A partir du parking de la CR 189 entre Goeblange et Simmerschmelz, des panneaux explicatifs guident le visiteur à travers les époques de l’âge de la pierre, du bronze et l'époque celte, jusqu’aux constructions en pierre romaines. Six bâtiments, dont les fondations et/ou les murs ont été restaurées, le mausolée, ainsi que la fortification de l’Antiquité tardive reconstituée peuvent être visités gratuitement durant toute l’année. De nombreux panneaux fournissent des explications de chaque bâtiment ainsi que des aspects particuliers de la culture gallo-romaine. Ceux qui veulent visiter les cinq tumulus des propriétaires de la ferme de l’époque celtique peuvent suivre le chemin forestier pendant 500 m. Un petit chemin marqué d’une amphore mène ensuite vers les 13 tombes de la nécropole de Goeblange-Nospelt.
Des visites de groupes pour les deux site peuvent être réservées auprès de « Georges Kayser Altertumsfuerscher » à l’adresse : gka@gka.lu


(Texte revu par moi-même)

La première villa



Ce bâtiment dont la construction remonte au 1er siècle servit de première résidence aux propriétaires du domaine et subit de nombreuses transformations au fil de son utilisation. A cause de celles-ci et du piètre état de conservation des restes muraux, le plan original du bâtiment n'est plus clairement reconnaissable. Aux 2e et 3e siècles les pièces du nord-ouest furent aménagées en bains tandis que le reste du bâtiment était probablement mis à la disposition des serviteurs. Le propriétaire quant à lui se fit construire une demeure plus spacieuse (bâtiment 1).

Au centre de la pièce principale (1) se trouvait un foyer.

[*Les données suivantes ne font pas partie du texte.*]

/-- A completed frame that the monitor aborts (43_timeout_monitor R182, 44_polling_cycle R204 (b)): a cycle that
starts in `ProcessData` with the gap expired and no byte on offer. With a good addressed frame that carries one of the
three commands it ends idle with one timeout counted, no checksum error and no reply, in either order. With a bad
checksum, `FRAMER_FIRST` counts a checksum error and no timeout, `TIMEOUT_FIRST` a timeout and no checksum error. -/
def Obligations.LateProcessingLosesTheFrame : Prop :=
  ∀ s : State, s.state = .processData → s.ignoreFrame = false →
    s.beginCycle.expired = true → s.beginCycle.rxOffer = none →
    (xorAll s.beginCycle.verificationBuffer = 0x00 → s.payloadBuffer.read 0 = 0x00 → (s.payloadBuffer.read 1).toNat ≤ 2 →
      ∃ t, step s = .next t ∧ SessionCleared t ∧ t.timeoutErrorCount = s.timeoutErrorCount + 1 ∧
        t.checksumErrorCount = s.checksumErrorCount ∧ t.tx = [] ∧ t.events = [.frameTimeout]) ∧
    (xorAll s.beginCycle.verificationBuffer ≠ 0x00 → s.cfg.cycleOrder = .framerFirst →
      ∃ t, step s = .next t ∧ SessionCleared t ∧ t.timeoutErrorCount = s.timeoutErrorCount ∧
        t.checksumErrorCount = s.checksumErrorCount + 1 ∧ t.tx = [] ∧ t.events = [.checksumMismatch]) ∧
    (xorAll s.beginCycle.verificationBuffer ≠ 0x00 → s.cfg.cycleOrder = .timeoutFirst →
      ∃ t, step s = .next t ∧ SessionCleared t ∧ t.timeoutErrorCount = s.timeoutErrorCount + 1 ∧
        t.checksumErrorCount = s.checksumErrorCount ∧ t.tx = [] ∧ t.events = [.frameTimeout])

/-- The two cycle orders agree in every cycle in which the monitor's condition is false both before and after the
Framer phase (44_polling_cycle R204): under either order the cycle is the Framer phase alone. -/
def Obligations.CycleOrdersAgreeWithoutTimeout : Prop :=
  ∀ (s m : State) (o : CycleOrder), framerPhase s.beginCycle = .next m → s.beginCycle.expired = false →
    m.expired = false →
    step { s with cfg := { s.cfg with cycleOrder := o } } =
      .next { m with cfg := { m.cfg with cycleOrder := o } }

/-- The watchdog counter of 43_timeout_monitor R185 is the same function of the inputs: kept equal to the elapsed
time, advanced by the cycle's time and cleared by a received byte, it stays equal to the elapsed time, and it fires
when the monitor does. -/
def Obligations.WatchdogCounterIsTheElapsedTime : Prop :=
  ∀ (s m : State) (w : TimeStamp), w = s.elapsed → framerPhase s.beginCycle = .next m →
    watchdogNext w (s.beginCycle.now - s.now) false = s.beginCycle.elapsed ∧
    watchdogNext w (s.beginCycle.now - s.now) m.rxTake = m.elapsed ∧
    watchdogFires m.state (watchdogNext w (s.beginCycle.now - s.now) m.rxTake) s.cfg.timeoutMs = m.expired

/-- Elapsed time is true time (43_timeout_monitor R183, 44_polling_cycle R203 (c)): while the gap is within the bound
and the next sample is a legal advance, the elapsed time of the next cycle is the last one plus the advance, without
wrapping, so the monitor fires exactly when the true sum exceeds the bound. In the first cycle, which R203 (c) gives no
previous sample, `LegalAdvance` measures from the latched reset value 0: the model's choice (log entry 20). -/
def Obligations.ElapsedTimeDoesNotWrap : Prop :=
  ∀ s : State, s.elapsed.toNat ≤ s.cfg.timeoutMs.toNat → LegalAdvance s →
    s.beginCycle.elapsed.toNat = s.elapsed.toNat + (s.beginCycle.now - s.now).toNat

/-! ### Errors -/

/-- Every error is taken the same way (60_exceptions R228): whatever operation raises, its counter and no other moves,
the session is reset in the same operation, nothing is emitted and nothing is saved. -/
def Obligations.EveryErrorIsTakenAlike : Prop :=
  ∀ (i : Instr) (s t : State) (e : Event), exec i s = .next t → t.events = s.events ++ [e] →
    SessionCleared t ∧ NothingEmitted s t ∧ NoByteTaken s t ∧ SameInputs s t ∧
    t.checksumErrorCount = (if e = .checksumMismatch then s.checksumErrorCount + 1 else s.checksumErrorCount) ∧
    t.timeoutErrorCount = (if e = .frameTimeout then s.timeoutErrorCount + 1 else s.timeoutErrorCount)

/-- Which operations raise which error, and in which order the tests of PROCESS stand (60_exceptions R220, R227; the
event MalformedLength is decision D6 of the spec): one operation raises at most one error, and a frame both foreign
and malformed reports MalformedLength. -/
def Obligations.ErrorsHaveTheirCauses : Prop :=
  ∀ (i : Instr) (s t : State), exec i s = .next t → t.events ≠ s.events →
    ∃ e, t.events = s.events ++ [e] ∧
      (e = .frameTimeout → i = .timeoutCheck ∧ s.expired = true) ∧
      (e = .checksumMismatch → i = .process ∧ s.ignoreFrame = false ∧ xorAll s.verificationBuffer ≠ 0x00) ∧
      (e = .malformedLength → i = .process ∧ s.ignoreFrame = true ∧
        (s.expectedLen = 0x00 ∨ 32 < s.expectedLen.toNat)) ∧
      (e = .foreignAddress → i = .process ∧ s.ignoreFrame = true ∧ s.expectedLen ≠ 0x00 ∧
        s.expectedLen.toNat ≤ 32) ∧
      (e = .unknownCommand →
        (i = .process ∧ s.ignoreFrame = false ∧ xorAll s.verificationBuffer = 0x00 ∧
          definedPair (s.payloadBuffer.read 0) (s.payloadBuffer.read 1) = false) ∨
        ∃ p0 p1, i = .unknown p0 p1)

/-! ### Whole-machine rules -/

/-- Every register has its writers (10_state R21 to R30): over all instructions, a register that changes was changed
by one of the operations its rule names or cleared by `ResetSession()`; `state` (R21) goes to the successor that the
operation names, or to `WaitAddr` with the session cleared: by PROCESS and UNKNOWN dropping a frame, by a response
operation, or by the monitor from a non-idle state. That a command row run by itself writes `state` is the model's
reading (log entry 8). -/
def Obligations.RegistersHaveTheirWriters : Prop :=
  ∀ (i : Instr) (s t : State), exec i s = .next t →
    (t.state ≠ s.state →
      (∃ b, i = .rxAddr b ∧ t.state = .getSender) ∨ (∃ b, i = .rxSender b ∧ t.state = .getLen) ∨
      (∃ b, i = .rxLen b ∧ t.state = .gatherData) ∨
      (∃ b, i = .rxData b ∧ t.state = .processData ∧ t.byteCount = t.expectedLen) ∨
      ((i = .process ∨ i = .ping) ∧ t.state = .pingResponse) ∨
      ((i = .process ∨ i = .status) ∧ t.state = .statusResponse) ∨
      ((i = .process ∨ i = .input) ∧ t.state = .inputResponse) ∨
      (SessionCleared t ∧
        (i = .process ∨ (∃ p0 p1, i = .unknown p0 p1) ∨ i = .rspPing ∨ i = .rspStatus ∨ i = .rspInput ∨
          (i = .timeoutCheck ∧ s.state ≠ .waitAddr ∧ s.expired = true)))) ∧
    (t.senderAddr ≠ s.senderAddr → (∃ b, i = .rxSender b ∧ t.senderAddr = b) ∨ SessionCleared t) ∧
    (t.expectedLen ≠ s.expectedLen → (∃ b, i = .rxLen b ∧ t.expectedLen = b) ∨ SessionCleared t) ∧
    (t.byteCount ≠ s.byteCount → (∃ b, i = .rxData b) ∧ t.byteCount = s.byteCount + 1 ∨ SessionCleared t) ∧
    (t.ignoreFrame ≠ s.ignoreFrame → (∃ b, i = .rxAddr b) ∨ (∃ b, i = .rxLen b ∧ t.ignoreFrame = true) ∨
      SessionCleared t) ∧
    (∀ a, t.payloadBuffer.read a ≠ s.payloadBuffer.read a →
      (∃ b, i = .rxData b ∧ a = s.byteCount.toNat ∧ a < 32) ∨ SessionCleared t) ∧
    (t.lastActivityTimestamp ≠ s.lastActivityTimestamp →
      (∃ b, i = .rxAddr b ∨ i = .rxSender b ∨ i = .rxLen b ∨ i = .rxData b) ∧ t.lastActivityTimestamp = s.now) ∧
    (t.checksumErrorCount ≠ s.checksumErrorCount → i = .process ∧
      t.checksumErrorCount = s.checksumErrorCount + 1 ∧ s.ignoreFrame = false ∧
      xorAll s.verificationBuffer ≠ 0x00) ∧
    (t.timeoutErrorCount ≠ s.timeoutErrorCount → i = .timeoutCheck ∧
      t.timeoutErrorCount = s.timeoutErrorCount + 1 ∧ s.expired = true) ∧
    SameInputs s t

Un deuxième situé plus à l'ouest a dû appartenir à un bâtiment plus ancien. La pièce 2 servait de chambre de chauffe pour le bassin d'eau chaude (caldarium) situé dans la pièce 3.

Dans la pièce 4 furent trouvées les fondations soit d'un bassin d'eau froide (frigidarium) soit d'une latrine dont le contenu pouvait être évacué moyennant le canal de vidange du caldarium. La structure semi-circulaire de la pièce 6 peut être interprétée comme une sorte de sauna (sudatorium). Un foyer dans l'angle sud chauffait la pièce 8.
Tandis que les caves (pièces 9, 12 et 16) servaient à entreposer des provisions, la fonction des locaux 5, 7, 10, 11, 13 et 14 n'est pas connue.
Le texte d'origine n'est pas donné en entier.